Copy nothing but the lines below running from the line containing "def State.deliverWait (s" through the line containing "(s.acquired r 2).deliver", both end lines included.

══ RECORDS FOR THIS EXERCISE ══

-- ==== Sys2Proof/Machine/Barrier.lean ====
section
/-! DEFINITION. The cluster's barriers (R277 to R283) and the Damsel (R284, R285). -/

namespace Sys2Proof.Machine

/-! ### Fields -/

/-- `count` registers from a number. -/
def vRun (first count : Nat) : List Nat := (List.range count).map fun j => first + j

/-- An operand that a uniform register or an integer constant gives, read as N32 ("k" of R265 and R247). -/
def Issuer.num (c : Issuer) (o : Opd) : Nat := c.read .n32 o 0

/-- The number of the s register that an operand names. -/
def sNum : Opd → Nat
  | .s n => n.toNat
  | _ => 0

/-- The s registers that an operand of a cluster instruction names: one, or the pair. -/
def sRegs (wide : Bool) (o : Opd) : List Nat := uDstS wide o

/-- A run-time operand outside its range (R266). -/
def Issuer.reserved (c : Issuer) : Stop := .fault (c.record .reservedField c.sub.fibres 0 0)

/-- RESERVED_FIELD unless a run-time operand is in its range (R266). -/
def Issuer.checkRange (c : Issuer) (ok : Bool) : Except Stop Unit := if ok then .ok () else .error c.reserved

/-- The s registers that an instruction of R265 which acts once touches. -/
def Issuer.checkOnce (c : Issuer) (ss : List Nat) : Except Stop Unit :=
  c.checkTouch c.sub.fibres { v := [], s := ss, p := [] }

/-- An ENC instruction whose result is known at issue (R46, R265). -/
def State.issueKnown (s : State) (c : Issuer) (ws : List (Nat × Word)) : State :=
  (s.issue c .enc [] [] (ws.map fun w => w.1) none c.sub.fibres fun p =>
    { p with out := { Out.none with sregs := ws } }).advance c

/-- The issuing sub-gang parks at the end of its clause until instruction `id` has its result (R29, R67). -/
def State.waitFor (s : State) (c : Issuer) (id : Nat) : State :=
  s.modGang c.core c.slot fun g => g.modSub c.sub.id fun b => { b with waits := b.waits ++ [id] }

/-! ### Barriers (R277 to R283) -/

def State.barrier (s : State) (cl bar : Nat) : Barrier := Table.getD (s.cluster cl).barriers bar Barrier.reset

def State.setBarrier (s : State) (cl bar : Nat) (b : Barrier) : State :=
  s.modCluster cl fun k => { k with barriers := Table.put k.barriers bar b }

/-- The status pair of a disabled barrier (R282). -/
def disabledStatus : Word × Word := (BitVec.ofNat 32 (2 ^ 31), 0)

/-- The status of a completed phase (R282). -/
def Barrier.status (b : Barrier) : Word × Word :=
  (BitVec.ofNat 32 ((if b.errp then 2 ^ 30 else 0) + (if b.ovrp then 2 ^ 29 else 0) + b.phase.toNat),
    BitVec.ofNat 32 b.gsum)

/-- A phase completes (R280). -/
def Barrier.complete (b : Barrier) : Barrier :=
  let b := { b with ovrp := b.ovrp || decide (b.target < b.arrived) }
  { b with
    last := b.status
    phase := b.phase + 1
    arrived := 0
    errp := false
    ovrp := false
    gsum := 0 }

/-- An arrival of count m (R279): the barrier after it, and whether a phase completed. -/
def Barrier.arrive (b : Barrier) (m : Nat) (err : Bool) (granules : Nat) : Barrier × Bool :=
  if b.target == 0 then (b, false)
  else if m == 0 then ({ b with errp := b.errp || err }, false)
  else
    let b := { b with
      arrived := b.arrived + m
      errp := b.errp || err
      gsum := min (b.gsum + granules) (2 ^ 24 - 1) }
    if b.target ≤ b.arrived then (b.complete, true) else (b, false)

/-- The result of a wait at a barrier delivered, and its acquire at cluster scope (R281). -/
def State.deliverWait (s : State) (core slot id : Nat) (status : Word × Word) : State :=
  match s.runner? core slot with
  | none => s
  | some r =>
    match r.gang.pending? id with
    | none => s
    | some p =>
      (s.acquired r 2).deliver core slot id { Out.none with sregs := p.sdst.zip [status.1, status.2] }

/-- The instructions of a cluster's cores that wait for a phase of a barrier: core, gang slot and number. -/
def State.barrierWaiters (s : State) (cl bar : Nat) (phase : BitVec 8) : List (Nat × Nat × Nat) :=
  (s.cores.filter fun (k : Nat × Core) => clusterOf k.1 == cl).flatMap fun (k : Nat × Core) =>
    k.2.gangs.flatMap fun (g : Nat × Gang) =>
      (g.2.pending.filter fun p => p.sent && (match p.op with
        | .barrier n ph _ => n == bar && ph == phase.toNat
        | _ => false)).map fun p => (k.1, g.1, p.id)

/-- An arrival at a barrier of a cluster (R279, R280): a completion releases every gang that waits for the phase, with the
phase's status. -/
def State.arrive (s : State) (cl bar m : Nat) (err : Bool) (granules : Nat) : State :=
  let b := s.barrier cl bar
  let r := b.arrive m err granules
  let waiters := if r.2 then s.barrierWaiters cl bar b.phase else []
  let s := s.setBarrier cl bar r.1
  waiters.foldl (fun s w => s.deliverWait w.1 w.2.1 w.2.2 r.1.last) s

/-- The token of a BARA (R279). -/
def Barrier.token (b : Barrier) : Word :=
  BitVec.ofNat 32 (b.phase.toNat + (if b.target == 0 then 2 ^ 31 else 0))

/-- A BARW, or a BARAW that has arrived, looks at its barrier (R281): with its phase over or the barrier disabled it completes
at once, else it waits. One that a restore brought back looks at the phase alone (R283). -/
def State.barrierLook (s : State) (core slot id bar phase : Nat) (restored : Bool) : State :=
  let b := s.barrier (clusterOf core) bar
  if b.target == 0 && !restored then s.deliverWait core slot id disabledStatus
  else if b.phase.toNat != phase then s.deliverWait core slot id b.last
  else s.modGang core slot fun g => g.modPending id fun p => { p with sent := true }

/-- The arrival of a BARA or BARAW reaches the unit (R279, R281). -/
def State.arriveRequest (s : State) (core slot id bar count : Nat) (err wait : Bool) : State :=
  let cl := clusterOf core
  let b := s.barrier cl bar
  if wait then
    if b.target == 0 then s.deliverWait core slot id disabledStatus
    else
      let s := s.modGang core slot fun g => g.modPending id fun p =>
        { p with
          op := .barrier bar b.phase.toNat 0
          sent := true }
      s.arrive cl bar count err 0
  else
    let s := s.arrive cl bar count err 0
    match (s.gang? core slot).bind fun g => g.pending? id with
    | some p => s.deliver core slot id { Out.none with sregs := p.sdst.zip [b.token] }
    | none => s

/-- BARINIT (R278). -/
def execBarinit (f : EForm) (s : State) : Host.Outcome State Fault Refusal :=
  runInstr s fun c => do
    c.checkOnce (opdS .n32 f.a ++ opdS .n32 f.b)
    let bar := c.num f.a
    let target := c.num f.b
    c.checkRange (decide (bar < 64) && decide (target < 65536))
    c.checkCounter .enc
    let cl := clusterOf c.core
    let b := { s.barrier cl bar with
      target := target
      arrived := 0
      errp := false
      ovrp := false
      gsum := 0 }
    .ok ((s.setBarrier cl bar b).issueKnown c [])

/-- BARA and BARAW at issue (R279, R281): a release at cluster scope. -/
def arriveIssue (f : EForm) (wait : Bool) (s : State) : Host.Outcome State Fault Refusal :=
  runInstr s fun c => do
    let ds := sRegs wait f.d
    c.checkOnce (ds ++ opdS .n32 f.a ++ opdS .n32 f.b)
    let bar := c.num f.a
    let count := c.num f.b
    c.checkRange (decide (bar < 64) && decide (count < 65536))
    c.checkReport
    c.checkCounter .enc
    let id := s.nextId
    let s := s.issue c .enc [] [] ds none c.sub.fibres fun p =>
      { p with
        sent := false
        op := .request (.arrive bar count (f.sub.getLsbD 0) wait) }
    .ok ((if wait then s.waitFor c id else s).advance c)

/-- BARA (R279). -/
def execBara (f : EForm) (s : State) : Host.Outcome State Fault Refusal := arriveIssue f false s

/-- BARAW (R281). -/
def execBaraw (f : EForm) (s : State) : Host.Outcome State Fault Refusal := arriveIssue f true s

/-- BARW (R281). -/
def execBarw (f : EForm) (s : State) : Host.Outcome State Fault Refusal :=
  runInstr s fun c => do
    let ds := sRegs true f.d
    c.checkOnce (ds ++ opdS .n32 f.a ++ opdS .n32 f.b)
    let bar := c.num f.a
    c.checkRange (decide (bar < 64))
    c.checkCounter .enc
    let id := s.nextId
    let s := s.issue c .enc [] [] ds none c.sub.fibres fun p =>
      { p with
        sent := false
        op := .barrier bar (c.num f.b % 256) 0 }
    .ok ((s.waitFor c id).advance c)

/-! ### The Damsel (R284, R285) -/

def State.damsel (s : State) (cl slot : Nat) : DamselSlot := Table.getD (s.cluster cl).damsel slot DamselSlot.empty

def State.setDamsel (s : State) (cl slot : Nat) (d : DamselSlot) : State :=
  s.modCluster cl fun k => { k with damsel := Table.put k.damsel slot d }

/-- The slot that four registers load, none where R284 refuses them. -/
def rangeOf (first stop w2 w3 : Nat) : Option DamselSlot :=
  let minc := bitsOf w2 15 0
  let kf := bitsOf w2 23 16
  let pw := bitsOf w3 15 0
  if minc == 0 || kf == 0 || pw == 0 || decide (stop < first) || bitsOf w2 31 24 != 0 || bitsOf w3 31 16 != 0 then none
  else some { next := first, stop := stop, minc := minc, kf := kf, pw := pw }

/-- The chunk that a TAKE claims (R285). -/
def DamselSlot.chunk (d : DamselSlot) : Nat :=
  let rem := d.stop - d.next
  min rem (max d.minc (ceilDiv rem (d.kf * d.pw)))

/-- RANGESET (R284). -/
def execRangeset (f : EForm) (s : State) : Host.Outcome State Fault Refusal :=
  runInstr s fun c => do
    let n := match f.b with
      | .s n => n.toNat
      | _ => 0
    c.checkOnce (opdS .n32 f.a ++ vRun n 4)
    let slot := c.num f.a
    let w := fun k => (c.sreg (n + k)).toNat
    c.checkRange (decide (slot < 16))
    match rangeOf (w 0) (w 1) (w 2) (w 3) with
    | none => .error c.reserved
    | some d =>
      c.checkCounter .enc
      .ok ((s.setDamsel (clusterOf c.core) slot d).issueKnown c [])

/-- TAKE (R285). -/
def execTake (f : EForm) (s : State) : Host.Outcome State Fault Refusal :=
  runInstr s fun c => do
    let ds := sRegs true f.d
    c.checkOnce (ds ++ opdS .n32 f.a)
    let slot := c.num f.a
    c.checkRange (decide (slot < 16))
    c.checkCounter .enc
    let cl := clusterOf c.core
    let d := s.damsel cl slot
    let out := ds.zip [BitVec.ofNat 32 d.next, BitVec.ofNat 32 d.chunk]
    .ok ((s.setDamsel cl slot { d with next := d.next + d.chunk }).issueKnown c out)

end Sys2Proof.Machine
end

═══

■ RESULT FOR THIS EXERCISE
def State.deliverWait (s : State) (core slot id : Nat) (status : Word × Word) : State :=
  match s.runner? core slot with
  | none => s
  | some r =>
    match r.gang.pending? id with
    | none => s
    | some p =>
      (s.acquired r 2).deliver core slot id { Out.none with sregs := p.sdst.zip [status.1, status.2] }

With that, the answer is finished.